> [Problem details]:
Every line of the records below that has the word "walkPark" should be copied.

> [Study material]:
/-- Lane 0's v2 is word 0 of an MWAIT record; v3 = 1 record. -/
def menqG : Gang := regs [(0, 2, 4 * 2 ^ 60), (1, 2, 4 * 2 ^ 60)] gang1
def tailS : State :=
  let s := base (regs [(0, 3, 1), (1, 3, 1)] gang1)
  { s with ms := { s.ms with mem := Memory.write s.ms.mem (locCst 0 7) 0x40#8 } }

theorem wit_TaskSubmission : ReadyIn (base menqG) [(0xD0, fw 0 2 0 0 0)] ∧ ReadyIn tailS [(0xD1, fw 0 2 3 0 1)] ∧
    (base menqG).taskCheck 0 (taskOf ((List.range 8).map (fun j => (menqG.vGet 0 (2 + j)).toNat))) = none ∧ ((base menqG).wg 0).chain = [] ∧
    (match tailS.readTail 0 0 0 1 1 (0, true) [] false with | (.ok l, _) => l == [taskOf [4 * 2 ^ 60]] | _ => false) = true :=
  ⟨readyIn (by decide +kernel), readyIn (by decide +kernel), by decide +kernel, by decide +kernel, by decide +kernel⟩

theorem wit_TasksServed : ((tasks none [task1 4 0 0 0 false false]).engine 0).busy = none ∧ (tasks none [task1 4 0 0 0 false false]).nextChain 0 = some 0 ∧
    tOpc (taskR 1 127 127 0) = 1 ∧ tM (taskR 1 127 127 0) = 128 ∧ tOpc (taskR 2 0 0 0) = 2 ∧ tOpc (taskR 3 0 0 0) = 3 ∧ tOpc (taskR 4 0 0 0) = 4 ∧
    ((tasks (some 0) [task1 1 0 0 0 true false]).engine 0).busy = some 0 ∧ ((tasks (some 0) [task1 1 0 0 0 true false]).wg 0).chain = [task1 1 0 0 0 true false] := by
  decide +kernel

theorem wit_MatrixStep : let s := tasks (some 0) [task1 0 0 0 8 true false]
    (s.engine 0).busy = some 0 ∧ tOpc (taskR 0 0 0 8) = 0 ∧ tSteps (taskR 0 0 0 8) = 1 ∧ tAtype (taskR 0 0 0 8) = 4 ∧ tSmode (taskR 0 0 0 8) = 0 ∧
    tAmask (taskR 0 0 0 8) = 0 ∧ tBmask (taskR 0 0 0 8) = 0 ∧
    (s.fetchRows 0 (tAlvl (taskR 0 0 0 8)) (tAaddr (taskR 0 0 0 8)) 1 1 0 8).2 = false ∧
    (s.fetchRows 0 (tBlvl (taskR 0 0 0 8)) (tBaddr (taskR 0 0 0 8)) 1 1 0 8).2 = false := by decide +kernel

theorem wit_DahliaResets : ((tasks none [task1 4 0 0 0 false false]).wg 0).status = .running ∧ clusterOf ((tasks none [task1 4 0 0 0 false false]).wg 0).core = 0 ∧
    ((tasks none [task1 4 0 0 0 false false]).wg 0).chain ≠ [] := by decide +kernel

/-! ## Witnesses: claims, flows -/

/-- d2 and d3: device records of 64 bytes; lane 0's v1 is the length 64 of a CLAIM or FLOW. -/
def recC (a : Nat) : BitVec 256 := recOf (2 ^ 56 + a) 64 0 3
def claimG (g : Gang) : Gang := regs [(0, 1, 64), (1, 1, 64)] { g with d := [(2, recC 0x40000), (3, recC 0x41000)] }
def slotC (st : SlotState) : Slot :=
  { (default : Slot) with st := st, kind := 0, len := 64, ds := recC 0x40000, dd := recC 0x41000 }
def claimS (g : Gang) (st : SlotState) : State := withWg (fun r => { r with slots := [(4, slotC st), (2, slotC st)] }) (base (claimG g))

theorem wit_ClaimWords : ReadyIn (claimS split1 .free) [(0xD2, fw 4 2 3 1 0), (0xD4, fw 4 2 3 1 0)] ∧
    ReadyIn (claimS gang1 .live) [(0xD3, fw 4 2 3 1 0x20), (0xD3, fw 4 2 3 1 31), (0xD5, fw 4 2 3 1 0), (0xD4, fw 4 0 0 0 0)] ∧
    hdrClaims ((claimS split1 .free).hdr 0) = 8 ∧
    (claimS split1 .free).claimBad 0 ((its 0xD2 (fw 4 2 3 1 0) (claimS split1 .free)).newSlot (claimG split1)).1 = false ∧
    (claimS split1 .free).linkBad 0 ((its 0xD2 (fw 4 2 3 1 0) (claimS split1 .free)).newSlot (claimG split1)).1 = none ∧
    ((its 0xD2 (fw 4 2 3 1 0) (claimS split1 .free)).newSlot (claimG split1)).1.kindTrap
      ((its 0xD2 (fw 4 2 3 1 0) (claimS split1 .free)).newSlot (claimG split1)).2.1
      ((its 0xD2 (fw 4 2 3 1 0) (claimS split1 .free)).newSlot (claimG split1)).2.2 = none ∧
    (Tab.get ((claimS gang1 .live).wg 0).slots 2).align ∣ 64 ∧ ((claimS gang1 .live).wg 0).flows = [] :=
  ⟨readyIn (by decide +kernel), readyIn (by decide +kernel), by decide +kernel, by decide +kernel, by decide +kernel, by decide +kernel,
   by decide +kernel, by decide +kernel⟩

/-- A gang whose CLAIM of slot 4 walks. -/
def walking (x : Slot) : State := withWg (fun r => { r with slots := [(4, x)] }) (base (parkOn (.walk 4 none) none none))
def walkPark : Park :=
  { id := 5, lanes := 3, todo := 3, act := 3, pc := 0x10000, lat := [], why := .walk 4 none, since := 0, left := none, ready := none }

theorem wit_ClaimWalks : (walking (slotC .walking)).claimant 0 4 = some (0, walkPark) ∧
    (walking (slotC .walking)).expandBad 0 (slotC .walking) = none ∧ (slotC .walking).sides.findSome? ((walking (slotC .walking)).sideBad 0) = none ∧
    (match ((walking (slotC .walking)).walkPages 0 4).1 with | .go => true | _ => false) = true ∧
    (((walking (slotC .walking)).walkPages 0 4).2.gang 0 0 = (walking (slotC .walking)).gang 0 0) := by decide +kernel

> [Response to this exercise]:
def walkPark : Park :=
theorem wit_ClaimWalks : (walking (slotC .walking)).claimant 0 4 = some (0, walkPark) ∧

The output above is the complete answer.